## What the task asks:
Repeat exactly, and only, the lines of the entries below from the one with "R483, R498). -/" through the one with "let role := decide", both ends included.
START Data supplied
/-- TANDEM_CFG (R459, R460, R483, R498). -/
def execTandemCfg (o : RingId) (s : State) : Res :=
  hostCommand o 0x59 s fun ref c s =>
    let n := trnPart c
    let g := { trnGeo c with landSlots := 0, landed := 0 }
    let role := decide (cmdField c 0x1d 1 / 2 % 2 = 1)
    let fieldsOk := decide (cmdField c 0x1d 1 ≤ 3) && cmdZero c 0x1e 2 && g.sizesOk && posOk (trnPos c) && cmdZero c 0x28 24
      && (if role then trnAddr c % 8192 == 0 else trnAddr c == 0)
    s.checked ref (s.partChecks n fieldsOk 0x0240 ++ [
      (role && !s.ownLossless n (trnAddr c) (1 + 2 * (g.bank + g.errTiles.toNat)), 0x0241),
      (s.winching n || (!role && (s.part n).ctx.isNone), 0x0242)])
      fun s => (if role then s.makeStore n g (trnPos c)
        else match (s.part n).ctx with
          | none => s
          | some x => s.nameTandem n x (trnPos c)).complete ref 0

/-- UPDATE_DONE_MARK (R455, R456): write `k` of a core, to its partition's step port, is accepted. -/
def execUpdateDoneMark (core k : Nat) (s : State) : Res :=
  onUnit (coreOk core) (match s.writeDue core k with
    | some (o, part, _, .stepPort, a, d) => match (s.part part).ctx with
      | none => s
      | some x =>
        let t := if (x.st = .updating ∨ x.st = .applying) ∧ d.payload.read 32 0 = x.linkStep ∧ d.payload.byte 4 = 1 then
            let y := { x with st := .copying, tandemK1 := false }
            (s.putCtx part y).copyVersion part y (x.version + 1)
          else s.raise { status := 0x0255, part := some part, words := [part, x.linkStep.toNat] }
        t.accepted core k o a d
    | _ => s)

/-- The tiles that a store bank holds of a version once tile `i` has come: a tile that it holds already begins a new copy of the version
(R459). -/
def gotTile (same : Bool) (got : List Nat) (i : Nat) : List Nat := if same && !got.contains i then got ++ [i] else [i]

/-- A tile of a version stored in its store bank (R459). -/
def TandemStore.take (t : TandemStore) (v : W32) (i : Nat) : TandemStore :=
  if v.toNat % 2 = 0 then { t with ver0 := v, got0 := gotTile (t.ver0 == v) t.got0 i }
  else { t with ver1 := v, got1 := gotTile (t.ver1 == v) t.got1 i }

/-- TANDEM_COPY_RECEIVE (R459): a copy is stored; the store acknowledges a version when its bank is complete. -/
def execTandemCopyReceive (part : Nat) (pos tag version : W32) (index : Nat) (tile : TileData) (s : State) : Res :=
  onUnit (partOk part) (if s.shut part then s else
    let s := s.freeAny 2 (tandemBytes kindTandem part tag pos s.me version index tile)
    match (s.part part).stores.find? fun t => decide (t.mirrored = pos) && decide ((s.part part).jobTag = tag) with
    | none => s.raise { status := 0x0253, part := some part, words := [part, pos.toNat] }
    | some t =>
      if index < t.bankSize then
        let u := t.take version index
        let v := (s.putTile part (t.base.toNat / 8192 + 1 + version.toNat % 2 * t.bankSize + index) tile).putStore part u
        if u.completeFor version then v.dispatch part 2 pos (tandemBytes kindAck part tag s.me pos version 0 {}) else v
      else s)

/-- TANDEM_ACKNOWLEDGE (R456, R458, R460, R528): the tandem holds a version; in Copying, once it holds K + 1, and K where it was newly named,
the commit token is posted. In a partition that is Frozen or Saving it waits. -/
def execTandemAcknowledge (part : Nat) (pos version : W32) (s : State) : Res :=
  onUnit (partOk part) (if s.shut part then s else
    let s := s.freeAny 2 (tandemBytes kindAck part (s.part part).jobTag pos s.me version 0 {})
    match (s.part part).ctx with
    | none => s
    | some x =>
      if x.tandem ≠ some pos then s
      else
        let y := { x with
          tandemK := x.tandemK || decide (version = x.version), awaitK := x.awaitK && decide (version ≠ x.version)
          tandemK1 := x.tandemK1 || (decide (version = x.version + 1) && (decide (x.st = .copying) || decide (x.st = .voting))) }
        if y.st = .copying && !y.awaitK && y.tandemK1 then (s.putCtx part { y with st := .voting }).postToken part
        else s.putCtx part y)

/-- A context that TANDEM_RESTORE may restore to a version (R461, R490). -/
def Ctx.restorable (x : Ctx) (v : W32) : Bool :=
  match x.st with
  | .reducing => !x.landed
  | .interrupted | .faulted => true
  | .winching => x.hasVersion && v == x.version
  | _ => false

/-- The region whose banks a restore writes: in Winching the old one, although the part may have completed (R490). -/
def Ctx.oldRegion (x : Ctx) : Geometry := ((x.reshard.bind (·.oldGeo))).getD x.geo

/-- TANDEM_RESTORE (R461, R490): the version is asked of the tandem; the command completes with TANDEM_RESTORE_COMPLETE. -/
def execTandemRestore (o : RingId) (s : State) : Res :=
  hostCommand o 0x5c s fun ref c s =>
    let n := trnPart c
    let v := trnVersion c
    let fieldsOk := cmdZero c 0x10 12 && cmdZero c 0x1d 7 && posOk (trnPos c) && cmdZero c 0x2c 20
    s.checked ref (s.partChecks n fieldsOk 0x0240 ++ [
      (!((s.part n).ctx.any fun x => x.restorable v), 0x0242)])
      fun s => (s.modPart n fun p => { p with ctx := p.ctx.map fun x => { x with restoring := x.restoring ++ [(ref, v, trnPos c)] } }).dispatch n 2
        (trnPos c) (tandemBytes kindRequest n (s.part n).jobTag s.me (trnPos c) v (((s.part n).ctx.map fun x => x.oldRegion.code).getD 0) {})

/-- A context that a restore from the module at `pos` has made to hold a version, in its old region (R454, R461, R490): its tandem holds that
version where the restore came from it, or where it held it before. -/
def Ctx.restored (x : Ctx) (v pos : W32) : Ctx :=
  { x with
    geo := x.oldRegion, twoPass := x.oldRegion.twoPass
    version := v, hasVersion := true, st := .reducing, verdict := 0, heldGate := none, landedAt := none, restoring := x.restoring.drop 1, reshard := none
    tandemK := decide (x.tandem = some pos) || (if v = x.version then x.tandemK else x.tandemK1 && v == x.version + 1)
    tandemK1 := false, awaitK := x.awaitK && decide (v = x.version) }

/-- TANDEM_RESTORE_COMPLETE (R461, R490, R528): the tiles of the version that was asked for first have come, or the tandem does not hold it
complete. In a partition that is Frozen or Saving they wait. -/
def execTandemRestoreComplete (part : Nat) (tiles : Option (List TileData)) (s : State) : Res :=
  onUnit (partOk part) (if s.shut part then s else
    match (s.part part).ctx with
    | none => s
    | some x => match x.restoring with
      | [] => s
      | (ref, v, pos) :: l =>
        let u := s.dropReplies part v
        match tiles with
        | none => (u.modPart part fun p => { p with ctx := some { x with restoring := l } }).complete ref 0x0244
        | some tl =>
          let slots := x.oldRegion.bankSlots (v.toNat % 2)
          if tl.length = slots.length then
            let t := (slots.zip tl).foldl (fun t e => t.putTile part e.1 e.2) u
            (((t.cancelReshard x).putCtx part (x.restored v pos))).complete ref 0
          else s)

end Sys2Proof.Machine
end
END Data supplied
START Data supplied
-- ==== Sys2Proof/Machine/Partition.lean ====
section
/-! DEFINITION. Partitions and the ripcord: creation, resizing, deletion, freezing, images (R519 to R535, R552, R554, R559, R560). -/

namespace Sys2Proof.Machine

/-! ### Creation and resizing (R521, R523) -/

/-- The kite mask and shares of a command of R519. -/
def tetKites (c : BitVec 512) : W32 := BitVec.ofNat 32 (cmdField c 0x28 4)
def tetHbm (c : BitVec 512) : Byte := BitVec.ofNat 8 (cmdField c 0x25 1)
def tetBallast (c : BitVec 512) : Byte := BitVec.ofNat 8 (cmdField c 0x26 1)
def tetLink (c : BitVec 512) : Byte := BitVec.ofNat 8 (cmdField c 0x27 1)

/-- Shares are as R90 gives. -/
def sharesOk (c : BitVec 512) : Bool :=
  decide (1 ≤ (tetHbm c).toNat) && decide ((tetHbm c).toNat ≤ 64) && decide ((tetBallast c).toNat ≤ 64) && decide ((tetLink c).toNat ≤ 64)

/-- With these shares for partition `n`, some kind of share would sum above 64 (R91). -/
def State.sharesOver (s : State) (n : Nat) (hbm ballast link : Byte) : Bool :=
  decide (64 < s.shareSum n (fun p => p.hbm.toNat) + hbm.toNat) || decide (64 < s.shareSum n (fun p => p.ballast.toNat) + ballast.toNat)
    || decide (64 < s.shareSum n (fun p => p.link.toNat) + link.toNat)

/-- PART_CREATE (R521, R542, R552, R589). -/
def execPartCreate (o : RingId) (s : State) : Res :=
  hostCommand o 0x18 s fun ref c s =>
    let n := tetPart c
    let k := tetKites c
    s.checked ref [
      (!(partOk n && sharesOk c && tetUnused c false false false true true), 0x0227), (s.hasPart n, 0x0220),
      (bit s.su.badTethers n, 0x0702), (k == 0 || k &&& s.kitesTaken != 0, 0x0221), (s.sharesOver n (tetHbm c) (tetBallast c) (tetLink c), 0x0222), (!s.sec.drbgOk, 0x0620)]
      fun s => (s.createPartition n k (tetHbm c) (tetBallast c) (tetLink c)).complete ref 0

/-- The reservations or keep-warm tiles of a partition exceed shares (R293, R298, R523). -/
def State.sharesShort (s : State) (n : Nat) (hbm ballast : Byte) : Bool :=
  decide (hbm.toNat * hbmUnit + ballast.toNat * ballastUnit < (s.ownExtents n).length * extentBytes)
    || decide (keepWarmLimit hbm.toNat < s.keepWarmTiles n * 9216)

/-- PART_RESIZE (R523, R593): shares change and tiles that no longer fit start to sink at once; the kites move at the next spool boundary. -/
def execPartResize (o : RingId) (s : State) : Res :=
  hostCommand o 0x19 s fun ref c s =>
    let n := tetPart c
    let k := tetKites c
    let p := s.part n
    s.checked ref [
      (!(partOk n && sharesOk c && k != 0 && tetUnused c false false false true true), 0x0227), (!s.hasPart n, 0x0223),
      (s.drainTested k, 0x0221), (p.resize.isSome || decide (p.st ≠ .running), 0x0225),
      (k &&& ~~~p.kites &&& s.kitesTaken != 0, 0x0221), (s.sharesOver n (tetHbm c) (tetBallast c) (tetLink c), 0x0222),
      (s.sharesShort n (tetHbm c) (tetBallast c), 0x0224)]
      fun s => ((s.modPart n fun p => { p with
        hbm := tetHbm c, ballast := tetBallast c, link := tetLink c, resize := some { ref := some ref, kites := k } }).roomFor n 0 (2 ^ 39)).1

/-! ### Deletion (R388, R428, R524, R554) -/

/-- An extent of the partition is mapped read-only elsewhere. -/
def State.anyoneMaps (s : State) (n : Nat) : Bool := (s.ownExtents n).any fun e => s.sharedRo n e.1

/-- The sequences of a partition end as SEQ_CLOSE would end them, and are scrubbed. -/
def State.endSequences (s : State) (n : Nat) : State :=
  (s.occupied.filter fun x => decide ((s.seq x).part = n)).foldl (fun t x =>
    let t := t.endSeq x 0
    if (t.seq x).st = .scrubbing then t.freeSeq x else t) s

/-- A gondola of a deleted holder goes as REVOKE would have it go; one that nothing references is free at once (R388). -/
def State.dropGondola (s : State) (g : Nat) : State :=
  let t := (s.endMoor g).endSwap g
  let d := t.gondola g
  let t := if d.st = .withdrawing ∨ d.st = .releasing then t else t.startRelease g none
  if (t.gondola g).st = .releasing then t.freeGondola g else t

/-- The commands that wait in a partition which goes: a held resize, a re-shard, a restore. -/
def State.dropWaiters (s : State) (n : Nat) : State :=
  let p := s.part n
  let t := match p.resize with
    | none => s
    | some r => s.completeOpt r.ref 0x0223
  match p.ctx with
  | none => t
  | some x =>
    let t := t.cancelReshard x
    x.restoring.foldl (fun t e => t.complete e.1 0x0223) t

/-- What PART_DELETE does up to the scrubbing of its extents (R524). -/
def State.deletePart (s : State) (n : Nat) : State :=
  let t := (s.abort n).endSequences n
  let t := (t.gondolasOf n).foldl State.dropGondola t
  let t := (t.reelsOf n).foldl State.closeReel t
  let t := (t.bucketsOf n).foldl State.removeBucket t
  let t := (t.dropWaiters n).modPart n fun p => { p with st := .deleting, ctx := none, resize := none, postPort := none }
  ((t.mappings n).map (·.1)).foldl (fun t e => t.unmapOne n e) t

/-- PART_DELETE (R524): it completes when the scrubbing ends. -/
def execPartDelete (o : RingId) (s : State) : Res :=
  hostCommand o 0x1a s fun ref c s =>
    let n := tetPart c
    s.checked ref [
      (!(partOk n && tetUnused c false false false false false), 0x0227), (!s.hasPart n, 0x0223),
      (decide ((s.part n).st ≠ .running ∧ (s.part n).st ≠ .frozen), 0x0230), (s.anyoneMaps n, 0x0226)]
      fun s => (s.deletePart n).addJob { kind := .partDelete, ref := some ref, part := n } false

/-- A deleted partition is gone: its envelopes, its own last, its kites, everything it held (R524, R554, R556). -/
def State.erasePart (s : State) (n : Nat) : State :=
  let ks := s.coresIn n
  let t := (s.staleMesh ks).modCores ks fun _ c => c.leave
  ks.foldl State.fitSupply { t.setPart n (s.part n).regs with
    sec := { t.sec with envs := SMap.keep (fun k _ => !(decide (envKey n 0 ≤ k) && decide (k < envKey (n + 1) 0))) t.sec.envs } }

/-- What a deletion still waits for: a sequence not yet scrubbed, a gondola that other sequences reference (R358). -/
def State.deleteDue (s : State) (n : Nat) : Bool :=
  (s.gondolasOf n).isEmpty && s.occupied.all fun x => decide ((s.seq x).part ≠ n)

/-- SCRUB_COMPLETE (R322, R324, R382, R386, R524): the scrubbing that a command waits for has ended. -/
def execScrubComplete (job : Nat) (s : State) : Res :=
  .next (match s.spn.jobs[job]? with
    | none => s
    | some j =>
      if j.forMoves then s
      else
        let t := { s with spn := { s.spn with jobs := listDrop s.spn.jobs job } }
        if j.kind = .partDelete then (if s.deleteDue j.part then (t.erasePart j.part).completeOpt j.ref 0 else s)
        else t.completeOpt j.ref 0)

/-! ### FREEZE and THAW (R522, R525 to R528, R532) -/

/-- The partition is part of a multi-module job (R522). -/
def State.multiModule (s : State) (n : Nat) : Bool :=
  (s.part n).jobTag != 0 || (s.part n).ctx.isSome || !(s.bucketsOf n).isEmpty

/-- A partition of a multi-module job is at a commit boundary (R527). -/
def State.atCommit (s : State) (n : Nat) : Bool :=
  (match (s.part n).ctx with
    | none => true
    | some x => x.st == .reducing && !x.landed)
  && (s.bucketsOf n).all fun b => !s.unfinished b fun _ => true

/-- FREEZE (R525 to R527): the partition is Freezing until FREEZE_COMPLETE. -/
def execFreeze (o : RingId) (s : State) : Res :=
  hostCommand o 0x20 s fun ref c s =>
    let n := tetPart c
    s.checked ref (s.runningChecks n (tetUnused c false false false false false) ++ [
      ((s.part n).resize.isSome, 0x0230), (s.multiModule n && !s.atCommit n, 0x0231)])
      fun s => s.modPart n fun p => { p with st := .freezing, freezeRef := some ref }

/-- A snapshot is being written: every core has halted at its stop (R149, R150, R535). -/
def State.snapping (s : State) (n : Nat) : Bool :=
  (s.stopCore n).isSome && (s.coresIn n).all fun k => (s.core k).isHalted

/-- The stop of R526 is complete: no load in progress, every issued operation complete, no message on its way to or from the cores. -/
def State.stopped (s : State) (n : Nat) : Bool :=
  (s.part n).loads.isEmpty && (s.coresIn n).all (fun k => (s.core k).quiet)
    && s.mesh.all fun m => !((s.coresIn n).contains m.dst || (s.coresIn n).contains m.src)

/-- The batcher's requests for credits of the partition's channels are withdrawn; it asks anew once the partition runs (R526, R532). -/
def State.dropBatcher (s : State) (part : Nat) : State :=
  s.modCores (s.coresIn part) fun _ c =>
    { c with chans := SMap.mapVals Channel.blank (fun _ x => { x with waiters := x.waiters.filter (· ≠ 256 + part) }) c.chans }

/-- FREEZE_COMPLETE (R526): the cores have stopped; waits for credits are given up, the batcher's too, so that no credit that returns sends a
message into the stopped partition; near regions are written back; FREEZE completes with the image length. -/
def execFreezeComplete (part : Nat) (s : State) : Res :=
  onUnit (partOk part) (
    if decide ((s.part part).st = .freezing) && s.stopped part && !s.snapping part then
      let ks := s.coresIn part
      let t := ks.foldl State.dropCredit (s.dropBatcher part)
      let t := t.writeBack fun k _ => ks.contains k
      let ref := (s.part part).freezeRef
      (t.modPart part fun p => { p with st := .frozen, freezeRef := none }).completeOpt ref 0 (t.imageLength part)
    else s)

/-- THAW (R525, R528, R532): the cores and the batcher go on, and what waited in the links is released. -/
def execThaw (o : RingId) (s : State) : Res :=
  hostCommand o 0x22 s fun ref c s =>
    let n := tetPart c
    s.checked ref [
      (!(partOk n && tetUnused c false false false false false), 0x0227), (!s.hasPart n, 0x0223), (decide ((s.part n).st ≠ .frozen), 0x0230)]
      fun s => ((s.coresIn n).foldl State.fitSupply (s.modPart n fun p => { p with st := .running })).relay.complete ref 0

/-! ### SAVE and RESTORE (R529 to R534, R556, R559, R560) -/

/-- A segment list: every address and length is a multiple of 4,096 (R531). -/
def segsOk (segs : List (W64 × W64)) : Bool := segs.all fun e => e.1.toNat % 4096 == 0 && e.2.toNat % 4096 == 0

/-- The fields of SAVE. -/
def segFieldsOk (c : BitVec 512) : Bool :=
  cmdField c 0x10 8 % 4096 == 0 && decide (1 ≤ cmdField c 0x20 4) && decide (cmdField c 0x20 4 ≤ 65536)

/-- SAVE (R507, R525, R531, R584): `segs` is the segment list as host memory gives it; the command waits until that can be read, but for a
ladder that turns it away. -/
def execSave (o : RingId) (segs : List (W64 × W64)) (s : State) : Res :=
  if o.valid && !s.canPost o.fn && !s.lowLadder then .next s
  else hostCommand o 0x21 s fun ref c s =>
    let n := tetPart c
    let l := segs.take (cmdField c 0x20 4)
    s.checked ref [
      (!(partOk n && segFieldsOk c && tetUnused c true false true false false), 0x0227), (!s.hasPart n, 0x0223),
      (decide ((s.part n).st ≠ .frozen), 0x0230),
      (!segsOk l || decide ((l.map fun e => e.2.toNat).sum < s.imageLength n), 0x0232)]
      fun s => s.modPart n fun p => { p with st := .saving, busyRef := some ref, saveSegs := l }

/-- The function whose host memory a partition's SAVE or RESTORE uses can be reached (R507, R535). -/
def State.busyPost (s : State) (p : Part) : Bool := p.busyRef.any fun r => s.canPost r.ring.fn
END Data supplied
## Answer box:
/-- TANDEM_CFG (R459, R460, R483, R498). -/
def execTandemCfg (o : RingId) (s : State) : Res :=
  hostCommand o 0x59 s fun ref c s =>
    let n := trnPart c
    let g := { trnGeo c with landSlots := 0, landed := 0 }
    let role := decide (cmdField c 0x1d 1 / 2 % 2 = 1)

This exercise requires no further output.